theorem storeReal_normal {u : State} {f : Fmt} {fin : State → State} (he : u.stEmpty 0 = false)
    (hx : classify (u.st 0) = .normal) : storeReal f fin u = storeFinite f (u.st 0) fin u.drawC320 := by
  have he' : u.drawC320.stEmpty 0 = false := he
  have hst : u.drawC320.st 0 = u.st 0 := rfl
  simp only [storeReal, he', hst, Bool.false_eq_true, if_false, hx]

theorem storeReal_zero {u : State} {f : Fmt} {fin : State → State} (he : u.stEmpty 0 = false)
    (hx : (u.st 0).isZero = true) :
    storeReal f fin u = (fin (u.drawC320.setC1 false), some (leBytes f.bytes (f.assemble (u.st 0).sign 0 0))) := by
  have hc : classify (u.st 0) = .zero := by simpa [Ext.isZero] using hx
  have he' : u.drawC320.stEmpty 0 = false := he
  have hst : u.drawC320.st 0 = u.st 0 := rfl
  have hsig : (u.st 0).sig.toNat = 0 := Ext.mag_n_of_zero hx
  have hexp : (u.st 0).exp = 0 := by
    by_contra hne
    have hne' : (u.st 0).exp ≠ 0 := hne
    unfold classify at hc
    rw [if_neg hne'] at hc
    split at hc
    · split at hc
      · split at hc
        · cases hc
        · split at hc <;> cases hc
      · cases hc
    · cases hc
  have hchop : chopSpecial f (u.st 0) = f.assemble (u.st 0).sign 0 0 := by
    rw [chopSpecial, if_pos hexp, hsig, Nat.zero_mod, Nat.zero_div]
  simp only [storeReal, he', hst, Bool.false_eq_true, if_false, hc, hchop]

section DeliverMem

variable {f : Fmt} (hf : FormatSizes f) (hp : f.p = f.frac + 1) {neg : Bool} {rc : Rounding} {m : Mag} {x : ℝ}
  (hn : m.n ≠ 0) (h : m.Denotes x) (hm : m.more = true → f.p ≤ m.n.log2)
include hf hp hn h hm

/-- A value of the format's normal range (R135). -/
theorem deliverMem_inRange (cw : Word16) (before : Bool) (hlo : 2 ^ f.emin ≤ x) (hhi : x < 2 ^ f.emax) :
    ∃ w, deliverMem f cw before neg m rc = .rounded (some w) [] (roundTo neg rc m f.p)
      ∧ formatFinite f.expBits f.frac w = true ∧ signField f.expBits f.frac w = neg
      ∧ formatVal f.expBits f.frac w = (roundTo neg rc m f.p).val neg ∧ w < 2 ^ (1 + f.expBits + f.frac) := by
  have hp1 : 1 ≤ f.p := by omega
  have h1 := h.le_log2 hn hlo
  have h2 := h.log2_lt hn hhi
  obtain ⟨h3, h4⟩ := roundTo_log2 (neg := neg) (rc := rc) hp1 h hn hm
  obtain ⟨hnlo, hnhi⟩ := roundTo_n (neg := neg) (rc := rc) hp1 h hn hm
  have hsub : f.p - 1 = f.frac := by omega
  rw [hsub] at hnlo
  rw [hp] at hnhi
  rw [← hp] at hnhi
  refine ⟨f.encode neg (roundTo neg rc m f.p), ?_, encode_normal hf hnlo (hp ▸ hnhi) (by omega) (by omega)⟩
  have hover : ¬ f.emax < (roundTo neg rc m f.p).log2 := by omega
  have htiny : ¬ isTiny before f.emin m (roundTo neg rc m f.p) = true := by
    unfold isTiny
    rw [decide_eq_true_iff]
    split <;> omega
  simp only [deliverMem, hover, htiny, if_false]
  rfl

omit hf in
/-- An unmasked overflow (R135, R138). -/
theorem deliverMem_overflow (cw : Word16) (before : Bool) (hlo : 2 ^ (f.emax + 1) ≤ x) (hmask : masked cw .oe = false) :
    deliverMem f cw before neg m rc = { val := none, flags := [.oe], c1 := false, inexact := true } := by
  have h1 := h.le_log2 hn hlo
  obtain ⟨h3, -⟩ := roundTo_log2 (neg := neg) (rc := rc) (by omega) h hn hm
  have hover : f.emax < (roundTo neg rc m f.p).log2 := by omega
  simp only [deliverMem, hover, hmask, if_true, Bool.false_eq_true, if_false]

* * *

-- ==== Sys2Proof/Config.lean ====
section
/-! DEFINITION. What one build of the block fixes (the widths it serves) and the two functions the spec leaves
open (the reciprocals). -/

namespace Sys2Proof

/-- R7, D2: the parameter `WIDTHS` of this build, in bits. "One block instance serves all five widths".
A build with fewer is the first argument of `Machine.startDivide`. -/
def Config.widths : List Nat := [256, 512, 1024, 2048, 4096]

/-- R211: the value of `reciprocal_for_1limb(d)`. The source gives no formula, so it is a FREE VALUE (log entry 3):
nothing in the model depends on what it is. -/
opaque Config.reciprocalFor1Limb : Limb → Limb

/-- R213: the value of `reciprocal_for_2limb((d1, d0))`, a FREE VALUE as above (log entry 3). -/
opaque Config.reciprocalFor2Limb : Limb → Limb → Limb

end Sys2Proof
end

What is needed - Keeping every character as it is, restate the lines above that run from the line with "unfold isTiny" through the line with "if_true, Bool.false_eq_true, if_false]", both included, and nothing else.

Exercise solution -
    unfold isTiny
    rw [decide_eq_true_iff]
    split <;> omega
  simp only [deliverMem, hover, htiny, if_false]
  rfl

omit hf in
/-- An unmasked overflow (R135, R138). -/
theorem deliverMem_overflow (cw : Word16) (before : Bool) (hlo : 2 ^ (f.emax + 1) ≤ x) (hmask : masked cw .oe = false) :
    deliverMem f cw before neg m rc = { val := none, flags := [.oe], c1 := false, inexact := true } := by
  have h1 := h.le_log2 hn hlo
  obtain ⟨h3, -⟩ := roundTo_log2 (neg := neg) (rc := rc) (by omega) h hn hm
  have hover : f.emax < (roundTo neg rc m f.p).log2 := by omega
  simp only [deliverMem, hover, hmask, if_true, Bool.false_eq_true, if_false]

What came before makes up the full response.